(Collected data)
-- ==== Sys2Proof/Laws/Bodies.lean ====
section
/-! SUPPORT. When the instructions of one shape complete: one lemma per body, from the lemmas about the issue. -/
namespace Sys2Proof.Machine

/-- The one outcome of a lane's check of its registers. -/
theorem chkLane_ok {f : Team → Group → Nat → Chk} {s : State} {x : Site} {gi l : Nat} {t : Team} (ht : s.team? x.tid = some t)
    (h : ∀ g, t.groups[gi]? = some g → f t g l = .ok) : chkLane f s x gi l = .ok := by
  unfold chkLane
  simp only [ht]
  cases hg : t.groups[gi]? with
  | none => rfl
  | some g => exact h g hg

/-- An instruction whose body loads. -/
theorem loads_of_body {i : Instr} {sp : Space} {w d ch : Nat} {acq : Bool} {a : Group → Nat → Nat} (he : (traits i).ends = false)
    (h : ∀ s, exec i s = issue i (loadBody sp w d acq ch a) s) : Loads i sp w d acq ch a := by
  intro s s1 x t hp hl
  refine ⟨_, rfl, ?_⟩
  obtain ⟨hi, ht⟩ := performing_site hp
  rw [h, issue_lead (b := loadBody sp w d acq ch a) hp rfl hl (by simp [defers, hi, he, loadBody]) (by
    show ∀ q ∈ (s1.lanesDo _ _).2, q.fl = 0
    exact lanesDo_flags)]
  have := lead_tid x (uniOf i)
  simp only [loadBody, this]

/-- An instruction whose body stores. -/
theorem stores_of_body {i : Instr} {sp : Space} {w d : Nat} {rel : Bool} {a : Group → Nat → Nat} (he : (traits i).ends = false)
    (hu : uniOf i = false) (h : ∀ s, exec i s = issue i (storeBody sp w d rel a) s) : Stores i sp w d rel a := by
  intro s s1 x t hp hl
  obtain ⟨hi, ht⟩ := performing_site hp
  rw [h, issue_go (b := storeBody sp w d rel a) hp hu rfl hl (by simp [defers, hi, he, storeBody]) (by
    show ∀ q ∈ ([] : List LRes), q.fl = 0
    simp)]
  rfl

/-- The issue at the coherence point is one that nothing stands before, its stores drained. -/
theorem atPoint_performing {i : Instr} {s s1 : State} {x : Site} {t : Team} (h : s.atPoint i = some (s1, x, t)) :
    ∃ s0 t0, s.performing i = some (s0, x, t0) ∧ s1 = drainPrep s0 x ∧ t = (s1.team? x.tid).getD t0 := by
  unfold State.atPoint at h
  split at h
  · cases h
  · rename_i s0 t0 hq
    cases h
    exact ⟨_, _, hq, rfl, rfl⟩

/-- In free mode a write of a lane's own meets what its access meets. -/
theorem ownAcc_free {sp : Space} {n gi l : Nat} {read : Bool} {a : Group → Nat → Nat} {s : State} {x : Site} {t0 : Team}
    (h : ((s.team? x.tid).getD t0).la.bridle = false) : ownAcc sp n read a s x gi l = laneAcc sp n true read a s x gi l := by
  unfold ownAcc
  split
  · rename_i hc
    unfold State.tg
    cases ht : s.team? x.tid with
    | none => exact hc.symm
    | some t =>
      rw [ht, Option.getD_some] at h
      cases hg : t.groups[gi]? with
      | none => simp only [hc]; simp [hg]
      | some g =>
        simp only [hg, Option.map_some]
        cases s.resolve t g l sp (a g l) n true <;> simp [bridled, h, hc]
  · rename_i hc; exact hc.symm
  · rename_i hc; exact hc.symm

/-- An instruction whose body is atomic. -/
theorem atomics_of_body {i : Instr} {sp : Space} {k : Atom} {ret : Option Nat} {a : Group → Nat → Nat} (hu : uniOf i = false)
    (h : ∀ s, exec i s = issue i (atomBody sp k ret a) s) : Atomics i sp k ret a := by
  intro s s1 x t hp hb hl
  obtain ⟨s0, t0, hq, rfl, rfl⟩ := atPoint_performing hp
  have hl' : ∀ q ∈ x.lanes, (atomBody sp k ret a).lane (drainPrep s0 x) x q.1 q.2 = .ok := by
    intro q hq
    show (if ret.isSome || k.unfoldable then ownAcc sp k.width true a else laneAcc sp k.width true true a) _ x q.1 q.2 = .ok
    split
    · rw [ownAcc_free hb]; exact hl q hq
    · exact hl q hq
  have hd : (((drainPrep s0 x).team? x.tid).getD t0).la.bridle = false := hb
  refine ⟨fun hw => ⟨_, _, rfl, rfl, ?_⟩, fun hw ha => ⟨_, rfl, ?_⟩⟩
  · have hr : (!k.acq && pointWait k.rel (drainPrep s0 x) x) = false := by rw [hw, Bool.and_false]
    rw [h, issue_go (b := atomBody sp k ret a) hq hu (by simp [atomBody, hw]) hl' (by
      show ((((drainPrep s0 x).team? x.tid).getD t0).la.bridle && _) = false
      rw [hd, Bool.false_and]) (by
      simp only [atomBody, hr, Bool.false_eq_true, if_false]
      exact lanesDo_flags)]
    simp only [atomBody, hr, Bool.false_eq_true, if_false]
    all_goals rfl
  · have hr : (!k.acq && pointWait k.rel (drainPrep s0 x) x) = true := by rw [hw, ha]; rfl
    rw [h, issue_go (b := atomBody sp k ret a) hq hu (by simp [atomBody, ha]) hl' (by
      show ((((drainPrep s0 x).team? x.tid).getD t0).la.bridle && _) = false
      rw [hd, Bool.false_and]) (by
      simp only [atomBody, hr, if_true]
      simp only [State.queueRmw, List.mem_map]
      rintro q ⟨_, _, rfl⟩
      rfl)]
    simp only [atomBody, hr, if_true]

/-- An instruction whose body branches. -/
theorem branches_of_body {i : Instr} {tgt : Site → Group → Nat → Int} (he : (traits i).ends = false) (hu : uniOf i = false)
    (h : ∀ s, exec i s = issue i (braBody tgt) s) : Branches i tgt := by
  intro s s1 x t hp hl
  obtain ⟨hi, ht⟩ := performing_site hp
  have hc : ∀ q ∈ x.lanes, (braBody tgt).lane ((braBody tgt).prep s1 x) x q.1 q.2 = .ok := by
    intro q hq
    show chkLane (fun t g l => targetChk t.la (tgt x g l)) s1 x q.1 q.2 = .ok
    exact chkLane_ok ht (hl q hq)
  rw [h, issue_go (b := braBody tgt) hp hu rfl hc (by simp [defers, hi, he, braBody]) (by
    show ∀ q ∈ ([] : List LRes), q.fl = 0
    simp)]
  simp only [braBody, jumps, ht]
  all_goals rfl

/-- An instruction whose body calls. -/
theorem calls_of_body {i : Instr} {tgt : Site → Group → Nat → Int} (he : (traits i).ends = false) (hu : uniOf i = false)
    (h : ∀ s, exec i s = issue i (callBody tgt) s) : Calls i tgt := by
  intro s s1 x t hp hl
  obtain ⟨hi, ht⟩ := performing_site hp
  have hc : ∀ q ∈ x.lanes, (callBody tgt).lane ((callBody tgt).prep s1 x) x q.1 q.2 = .ok := by
    intro q hq
    have hd : x.lanes.any (fun p => match s1.team? x.tid with
        | none => false
        | some t => (t.groups[p.1]?).any (fun g => decide (t.la.hdr.depth ≤ (g.lane p.2).depth))) = false := by
      rw [List.any_eq_false]
      intro p hp
      rw [ht]
      cases hg : t.groups[p.1]? with
      | none => simp only [hg, Option.any_none, Bool.false_eq_true, not_false_eq_true]
      | some g => simp only [hg, Option.any_some, decide_eq_true_eq, Nat.not_le]; exact (hl p hp g hg).2
    show (if _ then _ else _) = Chk.ok
    rw [if_neg (by rw [Bool.not_eq_true]; exact hd)]
    exact chkLane_ok ht (fun g hg => (hl q hq g hg).1)
  rw [h, issue_go (b := callBody tgt) hp hu rfl hc (by simp [defers, hi, he, callBody]) (by
    simp only [callBody, ht]
    simp)]
  simp only [callBody, jumps, ht]
  all_goals rfl

end Sys2Proof.Machine
end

- EXERCISE PROMPT -
Each line of the data above containing the string "none" is to be copied.

- TASK SOLUTION -
  | none => rfl
    | none => exact hc.symm
      | none => simp only [hc]; simp [hg]
        | none => false
      | none => simp only [hg, Option.any_none, Bool.false_eq_true, not_false_eq_true]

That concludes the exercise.